The liver segmentation performance of the SS-Net is evaluated on 25 internal validation abdominal CT scans with manual liver annotation. The segmentation performance with median DSC values of SS-Net on the 100 epochs is provided in Figure S1 in the Supplementary Materials. From the validation results, the segmentation model with epoch=85 is chosen for the remaining morphological operations, which achieves median DSC = 0.942, mean DSC = 0.934, standard deviation = 0.021 on 25 internal validation cohorts.

5.2. Correlations of Manual ROI and Periphery-ROI

Three ROIs are identified for both manual ROI delineation and periphery-ROI extractions. Figure 6 shows the Pearson correlation of liver attenuation estimation across three ROIs. The upper panel shows the cross ROI correlations for manual delineation, while the lower panel shows the cross ROI correlations for periphery-ROI estimations. From the results, the correlations between manual ROIs are higher than periphery-ROIs.

Figure 6.

Figure 6.

The upper panel shows the scatter plots as well as the Pearson correlation between three manual ROIs, while the lower panel shows the results between three circular ROIs in periphery-POI. The blue dots indicate the Hounsfield Unit (HU), and the red lines are the linear regression results.
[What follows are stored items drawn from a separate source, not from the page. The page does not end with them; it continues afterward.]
-- ==== Sys2Proof/Laws/Effects.lean ====
section
/-! SUPPORT. What the shared operations do to the blocks they write: the parts of Grant Control they keep,
the station state, the ring's frames, the event flags, and who stands in the Transmit Queue. -/

namespace Sys2Proof.Machine

variable (s : State)

/-! ### What the operations of Grant Control keep of A, H, CUTOFF and claim back-off -/

@[simp] theorem clearLower_values :
    (s.clearLower).grant.applied = s.grant.applied ∧ (s.clearLower).grant.demand = s.grant.demand ∧
    (s.clearLower).grant.cutoff = s.grant.cutoff ∧ (s.clearLower).grant.backoff = s.grant.backoff ∧
    (s.clearLower).grant.seen = s.grant.seen ∧ (s.clearLower).grant.lower = none := by
  simp [State.clearLower]

@[simp] theorem satisfyLower_values :
    (s.satisfyLower).grant.applied = s.grant.applied ∧
    (s.satisfyLower).grant.demand = s.grant.demand ∧
    (s.satisfyLower).grant.cutoff = s.grant.cutoff ∧
    (s.satisfyLower).grant.backoff = s.grant.backoff ∧
    (s.satisfyLower).grant.seen = s.grant.seen := by
  unfold State.satisfyLower; (repeat' split) <;> simp

@[simp] theorem createLower_values (c : LowerCause) (n : Nat) :
    (s.createLower c n).grant.applied = s.grant.applied ∧
    (s.createLower c n).grant.demand = s.grant.demand ∧
    (s.createLower c n).grant.cutoff = s.grant.cutoff ∧
    (s.createLower c n).grant.backoff = s.grant.backoff ∧
    (s.createLower c n).grant.seen = s.grant.seen ∧
    (s.createLower c n).grant.lower = some ⟨c, n, s.now + ms s.tYield⟩ := by
  simp [State.createLower, State.after]

@[simp] theorem recheckYield_values (r : LowerRequest) :
    (s.recheckYield r).grant.applied = s.grant.applied ∧
    (s.recheckYield r).grant.demand = s.grant.demand ∧
    (s.recheckYield r).grant.cutoff = s.grant.cutoff ∧
    (s.recheckYield r).grant.backoff = s.grant.backoff ∧
    (s.recheckYield r).grant.seen = s.grant.seen := by
  unfold State.recheckYield; (repeat' split) <;> simp

@[simp] theorem lookYield_values :
    (s.lookYield).grant.applied = s.grant.applied ∧ (s.lookYield).grant.demand = s.grant.demand ∧
    (s.lookYield).grant.cutoff = s.grant.cutoff ∧ (s.lookYield).grant.backoff = s.grant.backoff ∧
    (s.lookYield).grant.seen = s.grant.seen := by
  unfold State.lookYield; (repeat' split) <;> simp

/-- Outside MEMBER, and in phase WINDOW, the YIELD need is not looked at (R59). -/
theorem lookYield_of_not_working (h : ¬ s.working) : s.lookYield = s := if_neg h

@[simp] theorem isolateLower_values :
    (s.isolateLower).grant.applied = s.grant.applied ∧
    (s.isolateLower).grant.demand = s.grant.demand ∧
    (s.isolateLower).grant.cutoff = s.grant.cutoff ∧
    (s.isolateLower).grant.backoff = s.grant.backoff := by
  unfold State.isolateLower; (repeat' split) <;> simp

@[simp] theorem lowerApplied_values (v : Nat) :
    (s.lowerApplied v).grant.applied = v ∧ (s.lowerApplied v).grant.demand = s.grant.demand ∧
    (s.lowerApplied v).grant.cutoff = s.grant.cutoff ∧
    (s.lowerApplied v).grant.backoff = s.grant.backoff ∧
    (s.lowerApplied v).grant.seen = s.grant.seen := by
  simp [State.lowerApplied]

@[simp] theorem cutOff_grant :
    (s.cutOff).grant = { s.grant with cutoff := true, applied := 0, lower := none } := by
  simp [State.cutOff]

@[simp] theorem noticeChanged_values :
    (s.noticeChanged).grant.applied = s.grant.applied ∧
    (s.noticeChanged).grant.demand = s.grant.demand ∧
    (s.noticeChanged).grant.cutoff = s.grant.cutoff ∧
    (s.noticeChanged).grant.lower = s.grant.lower ∧
    (s.noticeChanged).grant.backoff = s.grant.backoff ∧
    (s.noticeChanged).grant.seen = s.noticeNow ∧
    (s.noticeChanged).grant.sharedDemand = s.dOwn := by
  simp [State.noticeChanged]

@[simp] theorem clearBackoff_values :
    (s.clearBackoff).grant.applied = s.grant.applied ∧
    (s.clearBackoff).grant.demand = s.grant.demand ∧
    (s.clearBackoff).grant.cutoff = s.grant.cutoff ∧
    (s.clearBackoff).grant.lower = s.grant.lower ∧ (s.clearBackoff).grant.backoff = false ∧
    (s.clearBackoff).grant.seen = s.grant.seen := by
  simp [State.clearBackoff]

@[simp] theorem giveNotices_values (b : Bool) :
    (s.giveNotices b).grant.applied = s.grant.applied ∧
    (s.giveNotices b).grant.demand = s.grant.demand ∧
    (s.giveNotices b).grant.cutoff = s.grant.cutoff ∧
    (s.giveNotices b).grant.backoff = (if b = true then false else s.grant.backoff) := by
  unfold State.giveNotices; (repeat' split) <;> simp_all

/-- The applied grant after an own CLAIM (R53). -/
theorem ownClaimApplied_applied (inc a : Nat) :
    (s.ownClaimApplied inc a).grant.applied =
      min (if s.grant.cutoff then s.grant.applied else s.grant.applied + inc) s.grant.demand := by
  simp only [State.ownClaimApplied]
  (repeat' split) <;> simp_all

/-- The rest of Grant Control after an own CLAIM (R53). -/
@[simp] theorem ownClaimApplied_values (inc a : Nat) :
    (s.ownClaimApplied inc a).grant.demand = s.grant.demand ∧
    (s.ownClaimApplied inc a).grant.cutoff = s.grant.cutoff ∧
    (s.ownClaimApplied inc a).grant.seen = s.grant.seen ∧
    (s.ownClaimApplied inc a).grant.backoff = (if inc < a then true else s.grant.backoff) := by
  simp only [State.ownClaimApplied]
  (repeat' split) <;> simp_all

/-! ### The recorded demand that claims go by (R50) -/

@[simp] theorem clearLower_sharedDemand : (s.clearLower).grant.sharedDemand = s.grant.sharedDemand := rfl

@[simp] theorem satisfyLower_sharedDemand :
    (s.satisfyLower).grant.sharedDemand = s.grant.sharedDemand := by
  unfold State.satisfyLower; (repeat' split) <;> simp

@[simp] theorem createLower_sharedDemand (c : LowerCause) (n : Nat) :
    (s.createLower c n).grant.sharedDemand = s.grant.sharedDemand := by simp [State.createLower]

@[simp] theorem recheckYield_sharedDemand (r : LowerRequest) :
    (s.recheckYield r).grant.sharedDemand = s.grant.sharedDemand := by
  unfold State.recheckYield; (repeat' split) <;> simp

@[simp] theorem lookYield_sharedDemand : (s.lookYield).grant.sharedDemand = s.grant.sharedDemand := by
  unfold State.lookYield; (repeat' split) <;> simp

@[simp] theorem lowerApplied_sharedDemand (v : Nat) :
    (s.lowerApplied v).grant.sharedDemand = s.grant.sharedDemand := by simp [State.lowerApplied]

@[simp] theorem isolateLower_sharedDemand :
    (s.isolateLower).grant.sharedDemand = s.grant.sharedDemand := by
  unfold State.isolateLower; (repeat' split) <;> simp

@[simp] theorem ownClaimApplied_sharedDemand (inc a : Nat) :
    (s.ownClaimApplied inc a).grant.sharedDemand = s.grant.sharedDemand := by
  simp only [State.ownClaimApplied]; (repeat' split) <;> simp

/-- The notice that clears claim back-off brings the demand now recorded. -/
@[simp] theorem giveNotices_sharedDemand :
    (s.giveNotices true).grant.sharedDemand = s.dOwn := by
  simp [State.giveNotices, State.dOwn, State.ownMember?, State.own]

/-- No claim is aimed past the demand from which the entitlements last heard were computed. -/
theorem claimTarget_le_sharedDemand : s.claimTarget ≤ s.grant.sharedDemand := by
  unfold State.claimTarget State.claimDemand
  split <;> omega

/-! ### The station state -/

@[simp] theorem noticeZero_station :
    (s.noticeZero).station.state = s.station.state ∧
    (s.noticeZero).station.listenTimer = s.station.listenTimer ∧
    (s.noticeZero).station.listenWaiting = s.station.listenWaiting := by
  unfold State.noticeZero; split <;> simp

/-- Outside ISOLATED a notice that A is 0 changes nothing (R111). -/
theorem noticeZero_of_not_isolated (h : s.station.state ≠ .isolated) : s.noticeZero = s := by
  simp [State.noticeZero, h]

@[simp] theorem lowerApplied_station (v : Nat) :
    (s.lowerApplied v).station.state = s.station.state := by
  simp [State.lowerApplied]

@[simp] theorem cutOff_station : (s.cutOff).station.state = s.station.state := by
  simp [State.cutOff]

@[simp] theorem enter_station (x : StationState) :
    (s.enter x).station = { Station.reset with state := x } := rfl

@[simp] theorem enterListen_station :
    (s.enterListen).station =
      { Station.reset with state := .listen, listenTimer := some (s.now + ms s.tListen) } := rfl

@[simp] theorem enterIsolated_state : (s.enterIsolated).station.state = .isolated := by
  simp [State.enterIsolated]

@[simp] theorem enterBarred_station :
    (s.enterBarred).station = { Station.reset with state := .barred } := by
  simp [State.enterBarred]

@[simp] theorem enterMember_state : (s.enterMember).station.state = .member := by
  simp [State.enterMember, Station.entered]

/-! ### The ring -/

@[simp] theorem slowAgent_ring :
    (s.slowAgent).ring.entries = s.ring.entries ∧ (s.slowAgent).ring.lost = s.ring.lost ∧
    (s.slowAgent).ring.deferral = s.ring.deferral ∧
    (s.slowAgent).ring.slowTimer = s.ring.slowTimer := by
  unfold State.slowAgent; (repeat' split) <;> simp [State.enqueue]

@[simp] theorem lookAgain_ring :
    (s.lookAgain).ring.entries = s.ring.entries ∧ (s.lookAgain).ring.lost = s.ring.lost ∧
    (s.lookAgain).ring.deferral = s.ring.deferral ∧
    (s.lookAgain).ring.slowTimer = s.ring.slowTimer := by
  unfold State.lookAgain; split <;> simp

@[simp] theorem lookFlow_ring :
    (s.lookFlow).ring.entries = s.ring.entries ∧ (s.lookFlow).ring.lost = s.ring.lost ∧
    (s.lookFlow).ring.deferral = s.ring.deferral ∧
    (s.lookFlow).ring.slowTimer = s.ring.slowTimer := by
  unfold State.lookFlow; split <;> simp [State.enqueue]

@[simp] theorem store_ring (f : Frame) (own : Bool) :
    (s.store f own).ring.entries = s.ring.entries ++ [⟨f, own⟩] ∧
    (s.store f own).ring.lost = s.ring.lost ∧
    (s.store f own).ring.deferral = s.ring.deferral := by
  simp [State.store]

/-- Outside MEMBER no standing condition is looked at (R154). -/
theorem lookAgain_of_not_member (h : s.station.state ≠ .member) : s.lookAgain = s := if_neg h

@[simp] theorem lookAfter_ring (b : State) (freed : Bool) :
    (s.lookAfter b freed).ring.entries = s.ring.entries ∧
    (s.lookAfter b freed).ring.lost = s.ring.lost ∧
    (s.lookAfter b freed).ring.deferral = s.ring.deferral ∧
    (s.lookAfter b freed).ring.slowTimer = s.ring.slowTimer := by
  simp only [State.lookAfter]; (repeat' split) <;> simp

/-! ### When the standing conditions are looked at (R154) -/

/-- Outside MEMBER no standing condition is looked at (R154). -/
theorem lookAfter_of_not_member (b : State) (freed : Bool) (h : s.station.state ≠ .member) :
    s.lookAfter b freed = s := if_neg h

/-- No DEMAND or RELEASE is withdrawn while the host's values and the own entry stay (R56, R57). -/
theorem met_of_unchanged (b : State) (hA : s.grant.applied = b.grant.applied)
    (hH : s.grant.demand = b.grant.demand) (hg : s.gOwn = b.gOwn) (hd : s.dOwn = b.dOwn) :
    (s.releaseMet b).demandMet b = s := by
  have h1 : s.releaseMet b = s := by
    unfold State.releaseMet; rw [hA, hg]; exact if_neg fun h => by omega
  rw [h1]
  unfold State.demandMet; rw [hH, hd]
  exact if_neg fun h => h.1 h.2

/-- A freed slot lets every block look again (R154). -/
theorem lookAfter_freed (b : State) (hA : s.grant.applied = b.grant.applied)
    (hH : s.grant.demand = b.grant.demand) (hg : s.gOwn = b.gOwn) (hd : s.dOwn = b.dOwn) :
    s.lookAfter b true = s.lookAgain := by
  unfold State.lookAfter
  rw [met_of_unchanged s b hA hH hg hd]
  by_cases h : s.station.state = .member
  · simp [h]
  · simp [h, lookAgain_of_not_member]

/-- With no slot freed and no item changed nothing is asked for (R154). -/
theorem lookAfter_unchanged (b : State) (hr : s.releaseItems = b.releaseItems)
    (hd : s.demandItems = b.demandItems) (hc : s.clearItems = b.clearItems)
    (hm : s.claimItems = b.claimItems) (hf : ¬ s.freedSince b) : s.lookAfter b false = s := by
  have hA : s.grant.applied = b.grant.applied := congrArg (fun x => x.2.1) hr
  have hg : s.gOwn = b.gOwn := congrArg (fun x => x.2.2) hr
  have hH : s.grant.demand = b.grant.demand := congrArg (fun x => x.2.1) hd
  have hD : s.dOwn = b.dOwn := congrArg (fun x => x.2.2) hd
  have hl : s.lookChanged b = s := by simp [State.lookChanged, hr, hd, hc, hm]
  have hs : (s.freedSince s) → s.lookAgain = s := by
    intro h
    exfalso
    simp only [State.freedSince, List.any_eq_true, Bool.and_eq_true, Option.isNone_iff_eq_none, slotOf,
      List.find?_eq_none] at h
    obtain ⟨sl, hm, _, h2⟩ := h
    simpa using h2 sl hm
  unfold State.lookAfter
  rw [met_of_unchanged s b hA hH hg hD]
  simp only [hl, hf, or_false, Bool.false_eq_true, if_false]
  split
  · split
    · exact hs ‹_›
    · rfl
  · rfl

/-! ### The state-entry clear -/

@[simp] theorem enter_blocks (x : StationState) :
    (s.enter x).table = s.table.cleared ∧ (s.enter x).engine = Engine.reset ∧
    (s.enter x).recount = Recount.reset ∧ (s.enter x).ring = s.ring.cleared ∧
    (s.enter x).queue = flush s.queue ∧
    (s.enter x).grant =
      { s.grant with backoff := false, seen := Notice.reset, sharedDemand := 0 } := by
  refine ⟨rfl, rfl, rfl, rfl, rfl, rfl⟩

/-- A flush leaves only the ON_LINE slot, finishing (R153). -/
theorem flush_slots {q : List Slot} {sl : Slot} (h : sl ∈ flush q) :
    sl.state = .onLine ∧ sl.finishing = true ∧ sl.flushed = true ∧ sl.followOn = none := by
  simp only [flush, List.mem_map, List.mem_filter] at h
  obtain ⟨o, ⟨_, ho⟩, rfl⟩ := h
  exact ⟨by simpa using ho, rfl, rfl, rfl⟩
Then, one-to-one ROI wise correlations between each manual ROI and periphery-ROI is presented in Figure 7. From Figure 6 and 7, The periphery-ROI has larger inter-ROI variations. Therefore, to reduce the variations for automatic liver attenuation estimation, the mean HU scores across three ROIs for both manual and automatic methods is used in this study, whose Bland-Altman plot25 are shown in Figure 8. The left panel in Figure 8 shows that we achieve Pearson correlation = 0.94 between mean periphery-ROI and mean manual ROI for liver attenuation estimation. The right panel in Figure 8 presents the Bland-Altman plot with 95% confidence interval. The x-axis indicates the average of mean periphery-ROI and mean manual ROI, while the y-axis indicates the differences by subtracting mean periphery-ROI from mean manual ROI. The upper and lower dash lines indicate the 95% confidence interval (6.916 and −6.938), while the middle dash line shows the bias (−0.011).

Figure 7.

Figure 7.

The correlation maps between each manual ROI and each periphery-ROI. The blue dots indicate the Hounsfield Unit (HU), and the red lines are the linear regression results.

Figure 8.

Figure 8.

The left panel shows the correlations between mean periphery-ROI and mean manual ROI. The blue dots indicate the Hounsfield Unit (HU), and the red lines are the linear regression results. The right panel shows the Bland-Altman plot between mean periphery-ROI vs. mean manual ROI. The gray area indicates the 95% confidence interval.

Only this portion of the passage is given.